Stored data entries

====

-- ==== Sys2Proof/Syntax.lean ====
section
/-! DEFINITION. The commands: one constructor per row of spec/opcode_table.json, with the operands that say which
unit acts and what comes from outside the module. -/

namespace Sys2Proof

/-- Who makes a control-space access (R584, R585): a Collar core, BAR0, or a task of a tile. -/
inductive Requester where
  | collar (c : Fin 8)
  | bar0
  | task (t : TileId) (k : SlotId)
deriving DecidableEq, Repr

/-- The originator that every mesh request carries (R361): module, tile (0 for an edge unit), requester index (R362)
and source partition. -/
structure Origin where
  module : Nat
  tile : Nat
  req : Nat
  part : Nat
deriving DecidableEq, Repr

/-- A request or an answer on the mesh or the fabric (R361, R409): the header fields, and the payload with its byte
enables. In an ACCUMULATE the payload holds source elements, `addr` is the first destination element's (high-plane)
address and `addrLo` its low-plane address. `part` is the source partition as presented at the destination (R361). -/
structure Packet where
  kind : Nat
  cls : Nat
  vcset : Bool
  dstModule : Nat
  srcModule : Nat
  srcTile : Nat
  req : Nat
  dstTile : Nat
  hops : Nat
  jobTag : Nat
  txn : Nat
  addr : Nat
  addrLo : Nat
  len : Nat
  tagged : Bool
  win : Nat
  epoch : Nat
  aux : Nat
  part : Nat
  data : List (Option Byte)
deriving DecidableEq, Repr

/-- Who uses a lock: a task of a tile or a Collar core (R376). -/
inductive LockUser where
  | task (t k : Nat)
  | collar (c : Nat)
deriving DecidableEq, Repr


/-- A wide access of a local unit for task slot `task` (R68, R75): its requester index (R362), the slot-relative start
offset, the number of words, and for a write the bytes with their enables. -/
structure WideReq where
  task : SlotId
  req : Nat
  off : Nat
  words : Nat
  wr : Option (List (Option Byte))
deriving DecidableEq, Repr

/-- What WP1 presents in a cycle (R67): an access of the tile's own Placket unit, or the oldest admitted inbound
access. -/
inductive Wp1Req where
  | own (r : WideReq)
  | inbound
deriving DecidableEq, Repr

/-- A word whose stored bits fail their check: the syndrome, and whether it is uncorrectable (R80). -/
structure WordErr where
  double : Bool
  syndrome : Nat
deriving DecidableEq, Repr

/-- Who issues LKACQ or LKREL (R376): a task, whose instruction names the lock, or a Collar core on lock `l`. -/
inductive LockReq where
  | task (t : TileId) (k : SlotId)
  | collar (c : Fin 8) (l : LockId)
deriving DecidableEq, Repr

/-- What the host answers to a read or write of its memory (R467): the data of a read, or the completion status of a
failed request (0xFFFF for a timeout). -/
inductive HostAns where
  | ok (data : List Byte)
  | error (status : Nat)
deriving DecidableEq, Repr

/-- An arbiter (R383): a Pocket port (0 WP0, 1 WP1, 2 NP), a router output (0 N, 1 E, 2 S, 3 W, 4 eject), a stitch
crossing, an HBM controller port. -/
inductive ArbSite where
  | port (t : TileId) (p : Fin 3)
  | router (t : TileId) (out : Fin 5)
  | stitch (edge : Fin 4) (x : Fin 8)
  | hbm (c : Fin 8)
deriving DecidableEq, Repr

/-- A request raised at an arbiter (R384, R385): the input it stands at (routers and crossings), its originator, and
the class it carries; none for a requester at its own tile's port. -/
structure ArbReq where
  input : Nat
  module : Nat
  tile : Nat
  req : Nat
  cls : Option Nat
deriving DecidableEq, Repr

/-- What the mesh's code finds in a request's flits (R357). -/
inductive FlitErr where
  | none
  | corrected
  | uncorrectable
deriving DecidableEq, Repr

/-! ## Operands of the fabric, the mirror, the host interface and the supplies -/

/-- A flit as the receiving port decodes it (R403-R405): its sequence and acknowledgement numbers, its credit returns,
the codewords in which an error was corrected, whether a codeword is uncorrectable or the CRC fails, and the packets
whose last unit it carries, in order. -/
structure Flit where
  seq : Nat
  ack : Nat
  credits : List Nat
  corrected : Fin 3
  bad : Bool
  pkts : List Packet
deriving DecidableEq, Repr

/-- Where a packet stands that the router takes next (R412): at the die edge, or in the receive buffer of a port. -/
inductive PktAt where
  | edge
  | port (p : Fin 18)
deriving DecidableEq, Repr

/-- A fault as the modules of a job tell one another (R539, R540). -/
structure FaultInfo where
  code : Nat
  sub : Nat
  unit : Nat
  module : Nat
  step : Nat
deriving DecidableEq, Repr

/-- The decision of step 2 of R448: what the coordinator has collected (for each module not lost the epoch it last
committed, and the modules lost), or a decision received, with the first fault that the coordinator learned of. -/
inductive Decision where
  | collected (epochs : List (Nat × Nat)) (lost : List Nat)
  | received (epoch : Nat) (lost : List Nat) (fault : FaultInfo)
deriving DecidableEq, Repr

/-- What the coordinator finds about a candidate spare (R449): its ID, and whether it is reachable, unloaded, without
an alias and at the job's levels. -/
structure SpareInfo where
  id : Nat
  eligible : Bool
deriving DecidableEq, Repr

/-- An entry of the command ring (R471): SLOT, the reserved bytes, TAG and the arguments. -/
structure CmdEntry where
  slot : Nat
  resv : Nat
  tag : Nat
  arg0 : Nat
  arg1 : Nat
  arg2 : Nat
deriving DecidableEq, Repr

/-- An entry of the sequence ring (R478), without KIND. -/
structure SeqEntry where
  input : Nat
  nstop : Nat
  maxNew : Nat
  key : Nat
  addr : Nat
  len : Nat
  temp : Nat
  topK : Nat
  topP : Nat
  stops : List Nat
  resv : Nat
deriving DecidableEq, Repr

====

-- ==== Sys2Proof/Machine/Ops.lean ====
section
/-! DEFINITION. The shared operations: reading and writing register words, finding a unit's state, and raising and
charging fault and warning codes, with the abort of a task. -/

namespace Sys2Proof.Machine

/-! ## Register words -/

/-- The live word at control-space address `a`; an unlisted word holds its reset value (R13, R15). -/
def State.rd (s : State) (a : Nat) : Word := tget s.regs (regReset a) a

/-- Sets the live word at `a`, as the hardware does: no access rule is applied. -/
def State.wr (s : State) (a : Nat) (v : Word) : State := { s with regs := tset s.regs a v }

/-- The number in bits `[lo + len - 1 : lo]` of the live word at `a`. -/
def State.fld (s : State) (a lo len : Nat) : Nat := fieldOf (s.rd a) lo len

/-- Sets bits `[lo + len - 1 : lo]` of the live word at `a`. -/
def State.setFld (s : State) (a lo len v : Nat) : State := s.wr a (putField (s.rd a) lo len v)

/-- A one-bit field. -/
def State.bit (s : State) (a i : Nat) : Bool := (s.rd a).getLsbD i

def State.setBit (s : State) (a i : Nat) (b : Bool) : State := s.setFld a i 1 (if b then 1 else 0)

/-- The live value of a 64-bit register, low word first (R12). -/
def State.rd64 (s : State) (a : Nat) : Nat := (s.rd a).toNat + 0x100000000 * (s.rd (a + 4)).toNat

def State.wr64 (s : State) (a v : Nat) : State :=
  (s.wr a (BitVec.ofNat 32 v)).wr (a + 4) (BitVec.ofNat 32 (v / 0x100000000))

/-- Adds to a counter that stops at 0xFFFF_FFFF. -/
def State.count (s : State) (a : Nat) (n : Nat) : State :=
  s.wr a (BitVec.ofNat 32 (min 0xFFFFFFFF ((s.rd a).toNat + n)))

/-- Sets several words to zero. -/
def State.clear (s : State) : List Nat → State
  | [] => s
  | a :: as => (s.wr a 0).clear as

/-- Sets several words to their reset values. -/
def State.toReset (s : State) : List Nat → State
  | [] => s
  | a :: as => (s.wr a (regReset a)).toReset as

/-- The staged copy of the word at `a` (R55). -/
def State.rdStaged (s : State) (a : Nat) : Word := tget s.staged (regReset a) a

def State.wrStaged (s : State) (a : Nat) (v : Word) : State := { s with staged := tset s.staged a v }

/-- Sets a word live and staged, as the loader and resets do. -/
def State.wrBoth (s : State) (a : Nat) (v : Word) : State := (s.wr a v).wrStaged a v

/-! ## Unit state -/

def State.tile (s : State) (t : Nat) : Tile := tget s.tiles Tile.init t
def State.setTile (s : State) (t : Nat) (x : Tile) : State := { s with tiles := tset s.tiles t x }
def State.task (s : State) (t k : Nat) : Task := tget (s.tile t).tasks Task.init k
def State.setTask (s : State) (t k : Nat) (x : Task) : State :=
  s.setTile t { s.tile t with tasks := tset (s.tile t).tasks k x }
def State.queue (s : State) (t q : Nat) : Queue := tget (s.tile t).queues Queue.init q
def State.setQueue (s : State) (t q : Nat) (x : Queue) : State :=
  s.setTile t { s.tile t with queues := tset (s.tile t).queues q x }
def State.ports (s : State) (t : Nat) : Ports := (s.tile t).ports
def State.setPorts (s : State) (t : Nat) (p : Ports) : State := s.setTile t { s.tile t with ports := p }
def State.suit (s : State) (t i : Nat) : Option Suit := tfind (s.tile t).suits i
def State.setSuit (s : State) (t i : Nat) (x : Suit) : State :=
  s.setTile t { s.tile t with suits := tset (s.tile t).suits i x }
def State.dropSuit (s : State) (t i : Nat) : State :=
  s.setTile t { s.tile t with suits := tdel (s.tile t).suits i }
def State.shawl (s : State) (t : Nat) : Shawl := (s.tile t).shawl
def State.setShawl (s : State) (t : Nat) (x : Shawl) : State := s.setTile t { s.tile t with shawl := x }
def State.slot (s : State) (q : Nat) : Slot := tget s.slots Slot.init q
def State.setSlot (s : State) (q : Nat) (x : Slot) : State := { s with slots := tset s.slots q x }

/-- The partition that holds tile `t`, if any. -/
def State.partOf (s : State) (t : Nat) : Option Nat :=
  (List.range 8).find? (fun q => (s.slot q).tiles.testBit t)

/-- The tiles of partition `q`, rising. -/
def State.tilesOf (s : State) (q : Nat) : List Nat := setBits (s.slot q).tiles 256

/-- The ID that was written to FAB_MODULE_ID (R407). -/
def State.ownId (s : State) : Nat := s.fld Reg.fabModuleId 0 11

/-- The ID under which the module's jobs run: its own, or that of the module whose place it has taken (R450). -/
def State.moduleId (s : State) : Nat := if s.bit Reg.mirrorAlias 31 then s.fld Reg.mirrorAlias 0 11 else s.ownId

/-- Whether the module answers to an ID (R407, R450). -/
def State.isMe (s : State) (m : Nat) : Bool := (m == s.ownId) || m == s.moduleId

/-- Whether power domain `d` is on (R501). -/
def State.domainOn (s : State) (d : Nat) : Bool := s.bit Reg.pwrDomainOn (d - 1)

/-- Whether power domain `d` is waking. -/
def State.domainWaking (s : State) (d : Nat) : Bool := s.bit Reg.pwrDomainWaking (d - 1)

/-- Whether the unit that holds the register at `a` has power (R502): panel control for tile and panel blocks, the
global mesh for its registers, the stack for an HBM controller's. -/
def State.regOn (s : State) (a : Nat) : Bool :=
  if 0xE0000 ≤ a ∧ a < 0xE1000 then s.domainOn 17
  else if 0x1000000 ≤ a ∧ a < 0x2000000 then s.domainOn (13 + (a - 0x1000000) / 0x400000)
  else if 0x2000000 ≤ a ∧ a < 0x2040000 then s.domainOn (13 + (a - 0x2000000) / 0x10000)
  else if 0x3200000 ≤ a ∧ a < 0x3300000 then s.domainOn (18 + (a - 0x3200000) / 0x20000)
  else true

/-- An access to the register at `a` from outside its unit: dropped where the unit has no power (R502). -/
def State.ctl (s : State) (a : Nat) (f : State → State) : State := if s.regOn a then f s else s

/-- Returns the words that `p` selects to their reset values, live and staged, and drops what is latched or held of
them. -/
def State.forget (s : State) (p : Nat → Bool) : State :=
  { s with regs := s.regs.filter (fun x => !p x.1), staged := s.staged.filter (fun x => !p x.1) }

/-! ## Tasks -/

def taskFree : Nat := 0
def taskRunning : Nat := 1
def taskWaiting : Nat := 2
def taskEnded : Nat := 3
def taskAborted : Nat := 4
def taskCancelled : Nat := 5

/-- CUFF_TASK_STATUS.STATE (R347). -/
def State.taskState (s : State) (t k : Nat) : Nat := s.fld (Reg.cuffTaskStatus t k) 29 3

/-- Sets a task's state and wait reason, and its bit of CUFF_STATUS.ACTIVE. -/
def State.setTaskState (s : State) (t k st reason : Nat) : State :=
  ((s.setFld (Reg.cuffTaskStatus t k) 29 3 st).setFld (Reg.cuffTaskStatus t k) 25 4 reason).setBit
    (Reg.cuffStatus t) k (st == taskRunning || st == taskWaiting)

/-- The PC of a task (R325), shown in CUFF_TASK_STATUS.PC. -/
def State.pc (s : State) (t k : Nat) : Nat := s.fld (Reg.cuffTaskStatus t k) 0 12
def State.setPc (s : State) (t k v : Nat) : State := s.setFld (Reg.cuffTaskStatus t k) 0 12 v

====

_About this task_
Count lines above with the word "live". Give the number only.

_Response area_
7